--- Brief ---
Begin at the top of the following data. Copy each line exactly until you have copied the line containing "theorem test_decode_orReg : decodeWord".

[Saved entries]
------
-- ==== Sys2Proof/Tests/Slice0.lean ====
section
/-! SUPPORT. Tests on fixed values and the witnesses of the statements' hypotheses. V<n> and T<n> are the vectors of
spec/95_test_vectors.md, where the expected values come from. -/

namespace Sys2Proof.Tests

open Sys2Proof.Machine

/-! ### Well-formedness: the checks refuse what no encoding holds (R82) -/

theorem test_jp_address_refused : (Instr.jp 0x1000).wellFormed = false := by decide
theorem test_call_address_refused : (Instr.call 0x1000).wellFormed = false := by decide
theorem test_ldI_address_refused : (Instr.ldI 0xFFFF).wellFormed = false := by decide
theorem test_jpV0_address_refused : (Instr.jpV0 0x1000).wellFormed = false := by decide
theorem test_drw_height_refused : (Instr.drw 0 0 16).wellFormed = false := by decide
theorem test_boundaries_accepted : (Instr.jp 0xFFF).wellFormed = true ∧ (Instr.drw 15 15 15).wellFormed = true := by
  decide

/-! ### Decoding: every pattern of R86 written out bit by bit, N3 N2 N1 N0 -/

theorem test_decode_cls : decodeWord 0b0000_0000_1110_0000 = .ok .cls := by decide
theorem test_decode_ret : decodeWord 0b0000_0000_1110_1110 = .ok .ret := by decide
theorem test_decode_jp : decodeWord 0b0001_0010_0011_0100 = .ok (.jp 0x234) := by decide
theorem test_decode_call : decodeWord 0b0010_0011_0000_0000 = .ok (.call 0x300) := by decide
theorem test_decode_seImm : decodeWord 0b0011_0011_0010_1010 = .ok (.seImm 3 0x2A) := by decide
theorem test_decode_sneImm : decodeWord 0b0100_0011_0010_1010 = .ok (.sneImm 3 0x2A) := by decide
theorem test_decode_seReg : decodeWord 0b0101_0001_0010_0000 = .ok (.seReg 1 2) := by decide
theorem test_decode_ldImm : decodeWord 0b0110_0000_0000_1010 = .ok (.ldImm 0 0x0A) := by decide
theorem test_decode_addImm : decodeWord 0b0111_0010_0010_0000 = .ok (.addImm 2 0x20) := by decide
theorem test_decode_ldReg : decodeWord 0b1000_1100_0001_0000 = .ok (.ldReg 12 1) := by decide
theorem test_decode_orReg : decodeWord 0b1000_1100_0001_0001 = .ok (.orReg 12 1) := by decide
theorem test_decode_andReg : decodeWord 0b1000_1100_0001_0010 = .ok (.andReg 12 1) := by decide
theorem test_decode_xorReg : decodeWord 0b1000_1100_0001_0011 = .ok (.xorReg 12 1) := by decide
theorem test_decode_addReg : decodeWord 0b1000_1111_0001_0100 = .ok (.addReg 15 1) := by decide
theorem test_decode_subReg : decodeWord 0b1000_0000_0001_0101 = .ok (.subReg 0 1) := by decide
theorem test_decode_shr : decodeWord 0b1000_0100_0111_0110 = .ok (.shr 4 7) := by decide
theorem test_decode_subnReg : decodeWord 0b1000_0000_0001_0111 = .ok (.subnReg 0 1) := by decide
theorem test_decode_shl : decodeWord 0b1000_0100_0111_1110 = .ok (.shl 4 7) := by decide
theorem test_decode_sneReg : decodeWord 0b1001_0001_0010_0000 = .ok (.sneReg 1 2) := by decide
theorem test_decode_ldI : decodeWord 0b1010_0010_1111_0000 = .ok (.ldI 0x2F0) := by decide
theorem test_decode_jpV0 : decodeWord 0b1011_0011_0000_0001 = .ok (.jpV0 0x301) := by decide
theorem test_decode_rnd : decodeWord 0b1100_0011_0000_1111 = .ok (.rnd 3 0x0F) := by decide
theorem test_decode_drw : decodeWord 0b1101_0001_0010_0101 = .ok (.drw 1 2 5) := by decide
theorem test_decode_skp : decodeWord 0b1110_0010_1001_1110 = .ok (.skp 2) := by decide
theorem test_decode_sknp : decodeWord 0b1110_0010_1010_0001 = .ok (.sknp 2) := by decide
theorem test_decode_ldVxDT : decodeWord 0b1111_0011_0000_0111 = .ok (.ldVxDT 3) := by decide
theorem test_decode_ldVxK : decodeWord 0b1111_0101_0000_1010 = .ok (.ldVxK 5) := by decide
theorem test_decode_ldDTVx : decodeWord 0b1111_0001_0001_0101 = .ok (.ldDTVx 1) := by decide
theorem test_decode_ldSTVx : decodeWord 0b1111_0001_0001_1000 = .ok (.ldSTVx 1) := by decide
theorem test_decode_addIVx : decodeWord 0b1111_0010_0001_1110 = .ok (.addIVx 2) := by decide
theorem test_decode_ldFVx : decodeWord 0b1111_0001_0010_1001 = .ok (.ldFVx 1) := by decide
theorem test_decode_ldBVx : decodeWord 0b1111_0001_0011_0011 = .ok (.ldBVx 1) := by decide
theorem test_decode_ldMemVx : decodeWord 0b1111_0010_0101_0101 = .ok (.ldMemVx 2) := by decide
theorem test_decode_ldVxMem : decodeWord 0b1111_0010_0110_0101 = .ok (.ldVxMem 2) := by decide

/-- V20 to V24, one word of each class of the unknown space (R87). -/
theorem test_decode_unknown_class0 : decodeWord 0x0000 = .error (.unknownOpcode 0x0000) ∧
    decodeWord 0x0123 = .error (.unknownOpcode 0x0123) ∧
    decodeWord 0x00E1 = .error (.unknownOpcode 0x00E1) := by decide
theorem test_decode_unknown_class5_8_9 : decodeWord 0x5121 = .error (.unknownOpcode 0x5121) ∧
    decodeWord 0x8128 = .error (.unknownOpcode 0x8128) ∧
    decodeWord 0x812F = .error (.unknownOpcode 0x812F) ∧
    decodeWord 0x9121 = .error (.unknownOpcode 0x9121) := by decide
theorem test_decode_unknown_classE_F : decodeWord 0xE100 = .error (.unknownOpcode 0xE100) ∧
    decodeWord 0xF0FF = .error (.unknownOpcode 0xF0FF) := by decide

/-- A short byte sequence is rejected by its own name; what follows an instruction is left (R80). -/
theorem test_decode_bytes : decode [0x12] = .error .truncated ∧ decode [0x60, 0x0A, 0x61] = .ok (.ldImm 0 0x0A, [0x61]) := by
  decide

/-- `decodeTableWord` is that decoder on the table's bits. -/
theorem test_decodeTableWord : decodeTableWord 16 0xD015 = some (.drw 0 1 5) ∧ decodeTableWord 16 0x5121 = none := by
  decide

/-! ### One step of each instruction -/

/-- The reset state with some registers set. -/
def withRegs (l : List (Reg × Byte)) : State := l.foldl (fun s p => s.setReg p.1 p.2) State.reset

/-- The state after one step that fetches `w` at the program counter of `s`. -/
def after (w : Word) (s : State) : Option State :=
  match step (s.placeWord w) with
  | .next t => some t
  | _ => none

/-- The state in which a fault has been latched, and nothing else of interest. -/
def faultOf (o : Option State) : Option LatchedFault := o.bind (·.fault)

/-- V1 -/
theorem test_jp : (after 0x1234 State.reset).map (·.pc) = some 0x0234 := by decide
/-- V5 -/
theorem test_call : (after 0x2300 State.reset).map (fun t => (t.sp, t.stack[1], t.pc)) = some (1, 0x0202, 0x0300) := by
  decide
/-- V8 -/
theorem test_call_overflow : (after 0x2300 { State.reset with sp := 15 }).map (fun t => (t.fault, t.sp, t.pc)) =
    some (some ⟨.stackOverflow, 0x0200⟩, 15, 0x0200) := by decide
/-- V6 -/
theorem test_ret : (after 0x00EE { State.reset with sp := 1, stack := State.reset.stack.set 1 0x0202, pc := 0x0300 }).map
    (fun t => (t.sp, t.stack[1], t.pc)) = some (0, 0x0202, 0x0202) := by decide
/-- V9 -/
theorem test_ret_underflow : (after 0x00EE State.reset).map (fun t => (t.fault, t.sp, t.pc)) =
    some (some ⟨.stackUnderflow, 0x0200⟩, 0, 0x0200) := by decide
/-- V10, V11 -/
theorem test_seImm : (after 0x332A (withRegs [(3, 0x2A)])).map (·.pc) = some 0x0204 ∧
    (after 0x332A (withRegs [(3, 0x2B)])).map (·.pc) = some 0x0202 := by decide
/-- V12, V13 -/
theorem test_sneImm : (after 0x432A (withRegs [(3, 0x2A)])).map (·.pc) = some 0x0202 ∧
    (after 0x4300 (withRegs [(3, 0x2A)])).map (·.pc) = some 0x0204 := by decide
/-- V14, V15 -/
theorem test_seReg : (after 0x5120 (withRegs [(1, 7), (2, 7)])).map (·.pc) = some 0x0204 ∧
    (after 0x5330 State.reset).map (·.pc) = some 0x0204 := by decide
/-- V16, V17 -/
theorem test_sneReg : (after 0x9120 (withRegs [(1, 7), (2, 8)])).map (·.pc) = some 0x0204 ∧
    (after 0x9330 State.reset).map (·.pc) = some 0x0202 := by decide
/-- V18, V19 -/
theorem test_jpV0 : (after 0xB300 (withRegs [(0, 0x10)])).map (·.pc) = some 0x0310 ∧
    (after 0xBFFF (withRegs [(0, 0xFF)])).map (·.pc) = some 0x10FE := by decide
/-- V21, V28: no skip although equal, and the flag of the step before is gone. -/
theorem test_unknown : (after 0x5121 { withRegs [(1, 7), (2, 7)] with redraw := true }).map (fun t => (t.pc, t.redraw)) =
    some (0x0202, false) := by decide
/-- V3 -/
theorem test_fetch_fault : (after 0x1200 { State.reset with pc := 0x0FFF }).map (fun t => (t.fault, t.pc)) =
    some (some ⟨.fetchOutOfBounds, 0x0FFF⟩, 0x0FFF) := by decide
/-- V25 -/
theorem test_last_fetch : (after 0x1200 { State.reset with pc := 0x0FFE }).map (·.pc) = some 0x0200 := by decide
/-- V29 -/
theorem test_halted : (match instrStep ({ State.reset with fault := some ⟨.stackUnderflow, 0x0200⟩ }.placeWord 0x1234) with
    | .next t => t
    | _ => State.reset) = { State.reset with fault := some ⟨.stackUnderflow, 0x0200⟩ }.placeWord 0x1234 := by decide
------
--- Completed task ---
-- ==== Sys2Proof/Tests/Slice0.lean ====
section
/-! SUPPORT. Tests on fixed values and the witnesses of the statements' hypotheses. V<n> and T<n> are the vectors of
spec/95_test_vectors.md, where the expected values come from. -/

namespace Sys2Proof.Tests

open Sys2Proof.Machine

/-! ### Well-formedness: the checks refuse what no encoding holds (R82) -/

theorem test_jp_address_refused : (Instr.jp 0x1000).wellFormed = false := by decide
theorem test_call_address_refused : (Instr.call 0x1000).wellFormed = false := by decide
theorem test_ldI_address_refused : (Instr.ldI 0xFFFF).wellFormed = false := by decide
theorem test_jpV0_address_refused : (Instr.jpV0 0x1000).wellFormed = false := by decide
theorem test_drw_height_refused : (Instr.drw 0 0 16).wellFormed = false := by decide
theorem test_boundaries_accepted : (Instr.jp 0xFFF).wellFormed = true ∧ (Instr.drw 15 15 15).wellFormed = true := by
  decide

/-! ### Decoding: every pattern of R86 written out bit by bit, N3 N2 N1 N0 -/

theorem test_decode_cls : decodeWord 0b0000_0000_1110_0000 = .ok .cls := by decide
theorem test_decode_ret : decodeWord 0b0000_0000_1110_1110 = .ok .ret := by decide
theorem test_decode_jp : decodeWord 0b0001_0010_0011_0100 = .ok (.jp 0x234) := by decide
theorem test_decode_call : decodeWord 0b0010_0011_0000_0000 = .ok (.call 0x300) := by decide
theorem test_decode_seImm : decodeWord 0b0011_0011_0010_1010 = .ok (.seImm 3 0x2A) := by decide
theorem test_decode_sneImm : decodeWord 0b0100_0011_0010_1010 = .ok (.sneImm 3 0x2A) := by decide
theorem test_decode_seReg : decodeWord 0b0101_0001_0010_0000 = .ok (.seReg 1 2) := by decide
theorem test_decode_ldImm : decodeWord 0b0110_0000_0000_1010 = .ok (.ldImm 0 0x0A) := by decide
theorem test_decode_addImm : decodeWord 0b0111_0010_0010_0000 = .ok (.addImm 2 0x20) := by decide
theorem test_decode_ldReg : decodeWord 0b1000_1100_0001_0000 = .ok (.ldReg 12 1) := by decide
theorem test_decode_orReg : decodeWord 0b1000_1100_0001_0001 = .ok (.orReg 12 1) := by decide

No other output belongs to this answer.